From the Greek Fathers to the Age of Globalization

Efthymios Nicolaidis translated by Susan Emanuel

People have pondered conflicts between science and religion since at least the time of Christ. The millennial-long debate is well documented in the literature in the history and philosophy of science and religion in Western civilization. Science and Eastern Orthodoxy is a departure from that vast body of work, providing the first general overview of the relationship between science and Christian Orthodoxy, the official church of the Oriental Roman Empire. This pioneering study traces a rich history over an impressive span of time, from Saint Basil’s Hexameron of the fourth century to the globalization of scientific debates in the twentieth century. Efthymios Nicolaidis argues that conflicts between science and Greek Orthodoxy—when they existed—were not science versus Christianity, but rather ecclesiastical debates that traversed the whole of society. Nicolaidis explains that during the Byzantine period, the Greek fathers of the church and their Byzantine followers wrestled passionately with how to reconcile their religious beliefs with the pagan science of their ancient ancestors.
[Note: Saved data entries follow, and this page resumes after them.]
-- ==== Sys2Proof/Machine/Checkpoint.lean ====
section
/-! DEFINITION. Checkpoint jobs (R297, R298), marks and boundaries (R299), arming (R300), the copy (R301, R302), its completion or failure
(R303–R305), and restore (R306). -/

namespace Sys2Proof.Machine

def State.job (s : State) (j : Nat) : Option Job := s.jobs.find? (·.id = j)
def State.onJob (s : State) (j : Nat) (f : Job → Job) : State := { s with jobs := updFirst s.jobs (·.id = j) f }

/-! ## Checks (R298) -/

/-- The first fault of a shard's range: mapped readable and writable, target 0, owned; `fuel` bounds its 64 KiB pages. -/
def State.shardFault (s : State) (v : Nat) : Nat → Nat → Nat → Option (Byte × Nat)
  | 0, _, _ => none
  | fuel + 1, va, n =>
    if n = 0 then none else
    let room := 0x10000 - va % 0x10000
    match s.leafNow v va with
    | none => some (0x05, va)
    | some l =>
      if ¬ (l.rd && l.wr) ∨ l.target ≠ 0 ∨ s.ownerOfPage ((l.pa.toNat + (va - l.va.toNat)) / 0x10000) ≠ some v then some (0x06, va)
      else if n ≤ room then none else s.shardFault v fuel (va + room) (n - room)
/-- The first fault among a job's shards. -/
def State.shardsFault (s : State) (v : Nat) (shards : List Shard) : Option (Byte × Nat) :=
  shards.findSome? fun h => s.shardFault v (h.len / 0x10000 + 2) h.va.toNat h.len
/-- The first fault of a job's shards for reading: a page of them that is unmapped or not readable fails the checkpoint in progress (R305). -/
def State.shardGone (s : State) (j : Job) : Option (Byte × Nat) :=
  j.shards.findSome? fun h => s.rangeFault j.v false false (h.len / 0x10000 + 2) h.va.toNat h.len
/-- The manifest area of a job with `n` shards (R298). -/
def manifestArea (n : Nat) : Nat := 4096 * ((576 + 96 * n + 4095) / 4096)
/-- The length of a job's destination. -/
def destLen (shards : List Shard) : Nat := manifestArea shards.length + (shards.map (·.len)).sum
/-- Destination offset of a shard. -/
def shardOff (shards : List Shard) (i : Nat) : Nat := manifestArea shards.length + ((shards.take i).map (·.len)).sum

/-! ## Held writes (R302) -/

/-- A held write is performed at the place it was checked for, with the bytes that arrived (R302). -/
def State.performHeld (s : State) (h : HeldWrite) : State :=
  match h.step with
  | .globalStorePerformed c key bs _ => s.gput c key bs
  | .protectedWrite key bs _ => s.gset key bs
  | .depositWrite p => s.depositAt p h.place
  | .atomicStep p => s.atomAt p h.place
  | .spillWrite ch slot ep _ bs => s.spillAt ch slot ep bs h.place
  | .nodeLoop w => s.loopAt w h.bytes h.place
  | .nodeCopy w => s.copyAt w h.bytes h.place
  | .copyPieceWrite c _ key _ => s.heldPieceAt c key h.place h.bytes
  | _ => s
/-- A held write may be performed: the trigger of a deposit or an atomic finds room for its event (R181). -/
def State.heldMay (s : State) (h : HeldWrite) : Bool :=
  match h.step with
  | .depositWrite p => (match p.body with
    | .deposit _ _ trig fireAt _ => s.trigMay ((fireAt.map (·.toNat)).getD (ofCoord p.src)) trig
    | _ => true)
  | .atomicStep p => (match p.body with
    | .atomic _ _ _ _ _ trig _ => s.trigMay (ofCoord p.src) trig
    | _ => true)
  | _ => true
/-- Writes that were held are performed in the order they arrived; one that may not be yet stays held, and those of its page behind it. -/
def State.performAll (s : State) (hs : List HeldWrite) : State :=
  hs.foldl (fun s h => if s.heldMay h && !(s.held.any (·.page = h.page)) then s.performHeld h else { s with held := s.held ++ [h] }) s
/-- The protection of pages is cleared, and the writes held for them are performed in the order they arrived. -/
def State.unprotect (s : State) (pages : List Nat) : State :=
  State.performAll { s with protect := s.protect.filter (!pages.contains ·), held := s.held.filter (!pages.contains ·.page) } (s.held.filter (pages.contains ·.page))
/-- The held writes of a page may go on: it is still protected, so that its urgent read comes, or the first of them may be performed. -/
def State.pageMay (s : State) (page : Nat) : Bool := s.protect.contains page || (s.held.find? (·.page = page)).any s.heldMay

/-! ## Marks and boundaries (R299) -/

/-- The controller answers a mark, by an answer of class 23 (R216); one that has no way is lost. (DEDUCED, log 55.) -/
def State.answerMark (s : State) (m : Nat × Nat) : State :=
  if s.trip 23 (s.terOf m.1) checkpointCore m.1 = .there then s.send (.answer m.1 m.2 .mark) else s
def State.answerAll (s : State) (ms : List (Nat × Nat)) : State := ms.foldl State.answerMark s
/-- The step whose first mark arrives now is a boundary. -/
def Job.due (j : Job) (step : Nat) : Bool := !j.busy && (if j.stepKind then decide (j.lastStep + j.trigger ≤ step) else j.fired)
/-- R299: a mark reaches the controller: it is counted and answered, or held for its boundary step; the last one of it begins arming. -/
def execStepMark (p : Packet) (s : State) : Res :=
  .next <|
  let m : Nat × Nat := (ofCoord p.src, p.serial)
  match s.jobs.find? (·.v = p.vdev) with
  | none => s.answerMark m
  | some j =>
    let n := j.marks + 1
    let step := (n - 1) / j.marksPer + 1
    let b := if (n - 1) % j.marksPer = 0 ∧ j.due step then some step else j.boundary
    if b = some step then
      s.onJob j.id fun j => { j with marks := n, boundary := b, held := j.held ++ [m], arming := n % j.marksPer == 0, step := step }
    else (s.onJob j.id fun j => { j with marks := n }).answerMark m
/-- R299: the timer of a job fires: the next step to begin is a boundary. -/
def execCheckpointTimer (job : Nat) (s : State) : Res :=
  .next <|
  match s.job job with
  | none => s
  | some j => if j.stepKind ∨ j.fired ∨ s.cycle.toNat < j.since.toNat + j.trigger then s else s.onJob job fun j => { j with fired := true }

/-! ## Failure (R305) -/

/-- A job's boundary is behind it: the next one counts from it (R299). A boundary whose arming fails counts too. (DEDUCED, log 65.) -/
def Job.bounded (j : Job) (cycle : DWord) : Job := { j with arming := false, boundary := none, held := [], lastStep := j.step, since := cycle, fired := false }
/-- A checkpoint fails: protection goes, event 0x0501 is posted, held marks are answered, held writes are performed. -/
def State.failCheckpoint (s : State) (j : Job) (cause va : Nat) : State :=
  let s := s.post j.queue (event [(0, 2, 0x0501), (2, 2, j.id), (4, 1, cause), (8, 8, j.step), (16, 8, va), (56, 8, s.cycle.toNat)])
  let s := s.onJob j.id fun j => { (if j.arming then j.bounded s.cycle else j) with active := false, boundary := none, held := [], left := [], copied := [], lost := none }
  (s.unprotect (j.left.map CkPage.key)).answerAll j.held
What, they repeatedly asked, should be the church’s official attitude toward secular knowledge? From the rise of the Ottoman Empire in the fifteenth century to its dismantlement in the nineteenth century, the patriarchate of Constantinople attempted to control the scientific education of its Christian subjects, an effort complicated by the introduction of European science in the seventeenth and eighteenth centuries. Science and Eastern Orthodoxy provides a wealth of new information concerning Orthodoxy and secular knowledge—and the reactions of the Orthodox Church to modern sciences.